Янка больше не отвечал. По дороге он думал о том, что совсем было бы неплохо, если бы Айя не пришла и он опоздал бы на поезд. Лаура тоже опоздала бы, и им пришлось бы догонять эшелон на пассажирском поезде. Тогда они, оставаясь вдвоем несколько часов, может быть даже весь день, могли бы о многом поговорить. Нет, он совсем не благодарен Айе за эту услугу. Она и сама, очевидно, поняла это, и весь вечер была какая-то странная, словно чувствовала себя виноватой перед Янкой.

9

Эту ночь и весь следующий день поезд шел без задержек. Изредка паровоз набирал воду, топливо и продолжал путь. Вечером приехали в Называевскую, где менялись поездные бригады. Здесь эшелон опять застрял, но это уже была не болотистая Татарская — станция чистая, погода солнечная. Привыкнув к продолжительным стоянкам, беженцы использовали их: стирали белье, ходили за дровами, бродили по базару и опять кое-что продавали. Так прошло два дня. На третий день люди забеспокоились: здесь, вероятно, собираются устроить вторую Татарскую. Ждать паровоз девять суток они не могли. До Петрограда придется менять бригады не меньше десяти раз. Если на каждой станции сидеть по неделе, то до границы большая часть пассажиров эшелона отдаст концы.

Опять какой-то «славный малый» ждал взятки. Уж очень прытки эти начальники крупных станций — никогда не упустят возможности поживиться. Опять члены «дорожного фонда», посовещавшись, отправились торговаться с начальником станции. О, у этого человека был огромный аппетит — без миллиона и пошевелиться не желает.

— Если не дадите, до рождества продержу: все в моей власти.

Члены «фонда» стали обходить вагоны, собирая деньги.

— Пусть это будет последнее место, где мы «подмазываем», — говорили беженцы. — Да и смысла нет — все равно до конца живыми не доедем.

Всемогущий железнодорожный деятель в их сознании выглядел как мистическое чудовище. Прожорливый и ненасытный, он подстерегал их на каждой станции, в каждом паровозном депо лежал каменной глыбой поперек полотна и не пропускал эшелон до тех пор, пока ему не уплачивали пошлину, кровавую дань, последние вздохи умирающих от голода людей.

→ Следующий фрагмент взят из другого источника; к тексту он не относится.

-- ==== Sys2Proof/Machine/Types/Packet.lean ====
section
/-!
DEFINITION. Knawen packets and link frames (R119–R123, R153), and who asks for a register (R536).
Marks: DESIGN CHOICE 10, in notes/assumptions.
-/
namespace Sys2Proof.Machine

/-- A packet: the header fields of R120, the payload and the trailer. -/
structure Packet where
  dst : Nat := 0
  src : Nat := 0
  opcode : Nat := 0
  flags : Nat := 0
  /-- LEN, 13 bits. -/
  len : Nat := 0
  /-- HOPS, 3 bits. -/
  hops : Nat := 0
  seq : Nat := 0
  region : Nat := 0
  key : Nat := 0
  /-- The 8 bytes of ADDR. -/
  addr : Nat := 0
  /-- The 3 bytes of FLOW. -/
  flow : Nat := 0
  status : Nat := 0
  arg : Nat := 0
  payload : Bytes := []
  trailer : Nat := 0
  deriving DecidableEq, Repr

/-- A link frame as the port's link layer hands it on (R153, R154): its packet number, whether FEC decoding and the GCM
tag check succeeded under the port's key, the codewords FEC corrected and the corrected symbols by lane. -/
structure Frame where
  pkn : Nat := 0
  fecOk : Bool := true
  tagOk : Bool := true
  fecCorr : Nat := 0
  laneSyms : List (Nat × Nat) := []
  pkt : Packet := {}
  deriving DecidableEq, Repr

/-- The four requesters of the register window, in the order of R536. -/
inductive Requester where
  | cp0 | cp1 | mgmt | debug
  deriving DecidableEq, Repr

/-- A tray-tier read that may time out (R99): of the request at the head of MH's queue, of a chunk, or of a move. -/
inductive TrayRead where
  | fabric
  | chunk (cid k : Nat)
  | move (ext : Nat)
  deriving DecidableEq, Repr

/-- Why a port's link goes down (R141): block lock lost for 250 µs, a retrain not complete in 250 µs, or power-down. -/
inductive DownCause where
  | lockLost
  | retrainFailed
  | poweredDown
  deriving DecidableEq, Repr

/-- How an access reaches the window: its requester, its size in bytes, and on the management link whether the IDE
stream is secure and the T bit is set (R6, R436). -/
structure Access where
  req : Requester := .mgmt
  size : Nat := 4
  ide : Bool := false
  tbit : Bool := false
  deriving DecidableEq, Repr

end Sys2Proof.Machine
end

И в то же самое время при его любезном содействии тысячи спекулянтов ездили из одного края в другой, высасывая из народа все соки и наживаясь за счет гибели своих собратьев.

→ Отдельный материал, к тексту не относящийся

-- ==== Sys2Proof/Machine/Types/Sec.lean ====
section
/-!
DEFINITION. Security state (chapter 14): operator and custodian records, SPDM sessions, the scrub, memory keys, IDE streams
and measurements.
Marks: DESIGN CHOICE 2, 10, in notes/assumptions.
-/
namespace Sys2Proof.Machine

/-- A custodian record (R425); public keys are 97-byte P-384 points. -/
structure CustRecord where
  custId : Bytes := []
  reqRoots : List Bytes := []
  /-- IMG_KEY slots 0–3; a slot not listed is empty. -/
  imgKeys : Tab Bytes := []
  epRoots : List Bytes := []
  epAllow : List Bytes := []
  policy : Nat := 0
  deriving DecidableEq, Repr

/-- What an SPDM session may do (R426): none before FINISH, or after one without mutual authentication. -/
inductive Role where
  | none | custodian | operator | provisioner
  deriving DecidableEq, Repr

/-- An SPDM session. -/
structure Session where
  finished : Bool := false
  role : Role := .none
  /-- Root key of the chain that the requester presented in FINISH. -/
  root : Bytes := []
  /-- HCLK time of its last message. -/
  lastBeat : Nat := 0
  deriving DecidableEq, Repr

/-- A custodian scrub in progress (R432, R438): the session and SEQ that asked for it, the request's CODE, and the record
to be installed. -/
structure ScrubRun where
  session : Nat := 0
  seq : Nat := 0
  code : Nat := 0
  carried : Option CustRecord := none
  start : Nat := 0
  /-- The session whose image load the scrub abandoned (R428). -/
  abandoned : Option Nat := none
  /-- The closing usage report of the response (R432). -/
  report : Bytes := []
  deriving DecidableEq, Repr

/-- An IDE stream (R435): stream 0 is the link stream, 1 and 2 are selective. -/
structure IdeStream where
  secure : Bool := false
  /-- HCLK time at which its keys were last programmed. -/
  keyedAt : Nat := 0
  deriving DecidableEq, Repr

/-- A peer's answer to the authentication of R155 and R434: its certificate chain, whether its signed messages verified, the
digest over its MEASUREMENTS response, and the value of its measurement index 10. -/
structure PeerAuth where
  chain : Bytes := []
  authentic : Bool := true
  digest : Bytes := []
  index10 : Bytes := []
  deriving DecidableEq, Repr

/-- Chapter 14 state beside the SEC registers. -/
structure SecState where
  /-- The operator root of the operator record. -/
  operator : Option Bytes := none
  /-- The custodian record. -/
  cust : Option CustRecord := none
  /-- POLICY, EP_ROOT and EP_ALLOW in force, where a POLICY request has changed the record since the last reset (R427). -/
  inForce : Option (Nat × List Bytes × List Bytes) := none
  sessions : Tab Session := []
  nextSession : Nat := 1
  scrub : Option ScrubRun := none
  /-- A scrub that a loss of power cut off: the record that the flash carries with the SWITCHING mark (R432). -/
  cutOff : Option (Option CustRecord) := none
  /-- The pending sanitize in flash (R433). -/
  sanitize : Bool := false
  /-- HCLK time at which each tray's sanitize was issued (R433, R510). -/
  sanitizing : Tab Nat := []
  /-- Whether the UDS fuse is whole (R421). -/
  uds : Bool := true
  /-- How many times MK_NEAR and MK_TRAY have been generated: the keys themselves are never readable (R429). -/
  memKeys : Nat := 0
  /-- Measurement index 9 (R424). -/
  fenChain : Bytes := []
  ide : Tab IdeStream := []
  /-- Requests that carried a number of this counter, for messages whose content a standard fixes. -/
  messages : Nat := 0
  deriving DecidableEq, Repr

end Sys2Proof.Machine
end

Несколькими неделями позже, 6 декабря 1921 года, народный комиссар путей сообщения Феликс Дзержинский в своем обращении [15]…Феликс Дзержинский в своем обращении… — Имеется в виду обращение Ф. Дзержинского (наряду с постами председателя ВЧК и народного комиссара внутренних дел он с апреля 1921 г. занимал пост народного комиссара путей сообщения) «Граждане! Железнодорожники!» с призывом к решительной борьбе со взяточничеством на транспорте, опубликованное в газете «Гудок» 6 декабря 1921 г. (см.: Дзержинский Ф. Э. Избранные произведения. В 2-х т. Т. 1. Изд. 2-е, доп. М., 1967, с. 308–309). назвал эти мерзости их настоящим именем и объявил беспощадную войну всем взяточникам на транспорте. Содрогнулась тогда свора алчных негодяев перед справедливым гневом народа; но сегодня они еще старались урвать, что возможно.

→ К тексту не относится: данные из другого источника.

-- ==== Sys2Proof/Syntax.lean ====
section
/-!
DEFINITION. The commands of the switch: one constructor for each row of the spec's table, with the row's operands.  A command is
what reaches the switch from outside, an operation of one of its own units, or the passing of a limit of time.
Marks: DESIGN CHOICE 10, in notes/assumptions.
-/
namespace Sys2Proof
open Sys2Proof.Machine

Увидев, что дело идет опять к новым взяткам, Карл Зитар вспомнил совет Черняева и решил действовать по его указанию. В то время как члены «комитета дорожного фонда» собирали по вагонам деньги и продукты для взятки, он отправился в отделение Транспортной чрезвычайной комиссии и полчаса беседовал наедине с начальником отделения.

И случилось так, как предвидел Черняев: члены «комитета дорожного фонда» еще не закончили сбор большого «пожертвования», как из депо вышел паровоз и был прицеплен к поезду беженцев. Деятели «фонда» и пассажиры эшелона от изумления опешили, но Карл рассказал им о своей миссии. Да, даже в это трудное и сложное время нашлась сила, которая была в состоянии обеспечить справедливость наперекор всем взяточникам.

Следующая смена бригад прошла довольно благополучно — за один день. В Ишиме беженцы получили хороший паровоз, и эшелон за ночь доехал до Вагая. Вначале казалось, что беженцы и здесь легко отделаются, — комендант эшелона предупредил, чтобы люди не уходили далеко от вагонов, так как все готово к отправке. Но вскоре начальник станции получил какую-то телеграмму, и эшелон с беженцами поставили на запасной путь. Он простоял там весь день. На следующий день ничего не изменилось. Члены «фонда» уже поговаривали, что надо пустить в ход собранные деньги.

Тогда Карл Зитар понял, что опять настало время отправиться в Чрезвычайную комиссию. Он так и сделал. Результат этого похода опять был поразительным: как только председатель отделения Чрезвычайной комиссии — моложавый, очень славный человек — поговорил по телефону с начальником станции на настоящем революционном языке, сразу нашелся паровоз и поездная бригада, и через час поезд уже двигался дальше на запад.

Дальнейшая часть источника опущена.